Instructions to follow>
Leave out every line that comes before the one containing "issueAlone (.gdor f) (semGdor f) s", and reproduce the rest of the listing below exactly, through its last line.
━━ Task material
/-- R180: one bits. -/
def semPopc (_f : FormSU) : OpSem :=
  unarySem 2 fun a => word (popN a.toNat 64)

/-- popc: R180: one bits. -/
def execPopc (f : FormSU) (s : State) : Host.Outcome State Fault Refusal :=
  issueAlone (.popc f) (semPopc f) s

/-- R180: bits reversed. -/
def semBrev (_f : FormSU) : OpSem :=
  unarySem 2 brev64

/-- brev: R180: bits reversed. -/
def execBrev (f : FormSU) (s : State) : Host.Outcome State Fault Refusal :=
  issueAlone (.brev f) (semBrev f) s

/-- R180: bytes reversed. -/
def semBswap (_f : FormSU) : OpSem :=
  unarySem 2 bswap64

/-- bswap: R180: bytes reversed. -/
def execBswap (f : FormSU) (s : State) : Host.Outcome State Fault Refusal :=
  issueAlone (.bswap f) (semBswap f) s

/-- R185: a field, sign-extended. -/
def semBfextS64 (_f : FormSA) : OpSem :=
  binarySem 2 fun a b => BitVec.ofInt 64 (sextN (a.toNat >>> (bitField b).1) (bitField b).2)

/-- bfextS64: R185: a field, sign-extended. -/
def execBfextS64 (f : FormSA) (s : State) : Host.Outcome State Fault Refusal :=
  issueAlone (.bfextS64 f) (semBfextS64 f) s

/-- R185: a field, zero-extended. -/
def semBfextZ64 (_f : FormSA) : OpSem :=
  binarySem 2 fun a b => word ((a.toNat >>> (bitField b).1) % 2 ^ (bitField b).2)

/-- bfextZ64: R185: a field, zero-extended. -/
def execBfextZ64 (f : FormSA) (s : State) : Host.Outcome State Fault Refusal :=
  issueAlone (.bfextZ64 f) (semBfextZ64 f) s

/-- R185: a field of d replaced. -/
def semBfins (_f : FormSA) : OpSem :=
  OpSem.scalar 2 fun e s =>
    e.pushScalar 2 (if e.tags = .valid then validWord (bfinsWord e.d.v e.a.v e.b.v) else { v := 0, tag := e.tags }) s

/-- bfins: R185: a field of d replaced. -/
def execBfins (f : FormSA) (s : State) : Host.Outcome State Fault Refusal :=
  issueAlone (.bfins f) (semBfins f) s

/-- R180: the low carry-less product. -/
def semClmul (_f : FormSA) : OpSem :=
  binarySem 3 fun a b => word (clmulNat a.toNat b.toNat)

/-- clmul: R180: the low carry-less product. -/
def execClmul (f : FormSA) (s : State) : Host.Outcome State Fault Refusal :=
  issueAlone (.clmul f) (semClmul f) s

/-- R180: the high carry-less product. -/
def semClmulh (_f : FormSA) : OpSem :=
  binarySem 3 fun a b => word (clmulNat a.toNat b.toNat / 2 ^ 64)

/-- clmulh: R180: the high carry-less product. -/
def execClmulh (f : FormSA) (s : State) : Host.Outcome State Fault Refusal :=
  issueAlone (.clmulh f) (semClmulh f) s

/-- R186: a signed compare. -/
def semCmpS64 (f : FormSP) : OpSem :=
  compareSem f.pair fun a b => cmpInt f.cond.toNat a.toInt b.toInt

/-- cmpS64: R186: a signed compare. -/
def execCmpS64 (f : FormSP) (s : State) : Host.Outcome State Fault Refusal :=
  issueAlone (.cmpS64 f) (semCmpS64 f) s

/-- R186: an unsigned compare. -/
def semCmpZ64 (f : FormSP) : OpSem :=
  compareSem f.pair fun a b => cmpNat f.cond.toNat a.toNat b.toNat

/-- cmpZ64: R186: an unsigned compare. -/
def execCmpZ64 (f : FormSP) (s : State) : Host.Outcome State Fault Refusal :=
  issueAlone (.cmpZ64 f) (semCmpZ64 f) s

/-- R187: and of two guards. -/
def semGdand (f : FormSL) : OpSem :=
  guardSem f (fun x y => x && y)

/-- gdand: R187: and of two guards. -/
def execGdand (f : FormSL) (s : State) : Host.Outcome State Fault Refusal :=
  issueAlone (.gdand f) (semGdand f) s

/-- R187: or of two guards. -/
def semGdor (f : FormSL) : OpSem :=
  guardSem f (fun x y => x || y)

/-- gdor: R187: or of two guards. -/
def execGdor (f : FormSL) (s : State) : Host.Outcome State Fault Refusal :=
  issueAlone (.gdor f) (semGdor f) s

/-- R187: exclusive or of two guards. -/
def semGdxor (f : FormSL) : OpSem :=
  guardSem f (fun x y => x ^^ y)

/-- gdxor: R187: exclusive or of two guards. -/
def execGdxor (f : FormSL) (s : State) : Host.Outcome State Fault Refusal :=
  issueAlone (.gdxor f) (semGdxor f) s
━━━━
Expected answer>
  issueAlone (.gdor f) (semGdor f) s

/-- R187: exclusive or of two guards. -/
def semGdxor (f : FormSL) : OpSem :=
  guardSem f (fun x y => x ^^ y)

/-- gdxor: R187: exclusive or of two guards. -/
def execGdxor (f : FormSL) (s : State) : Host.Outcome State Fault Refusal :=
  issueAlone (.gdxor f) (semGdxor f) s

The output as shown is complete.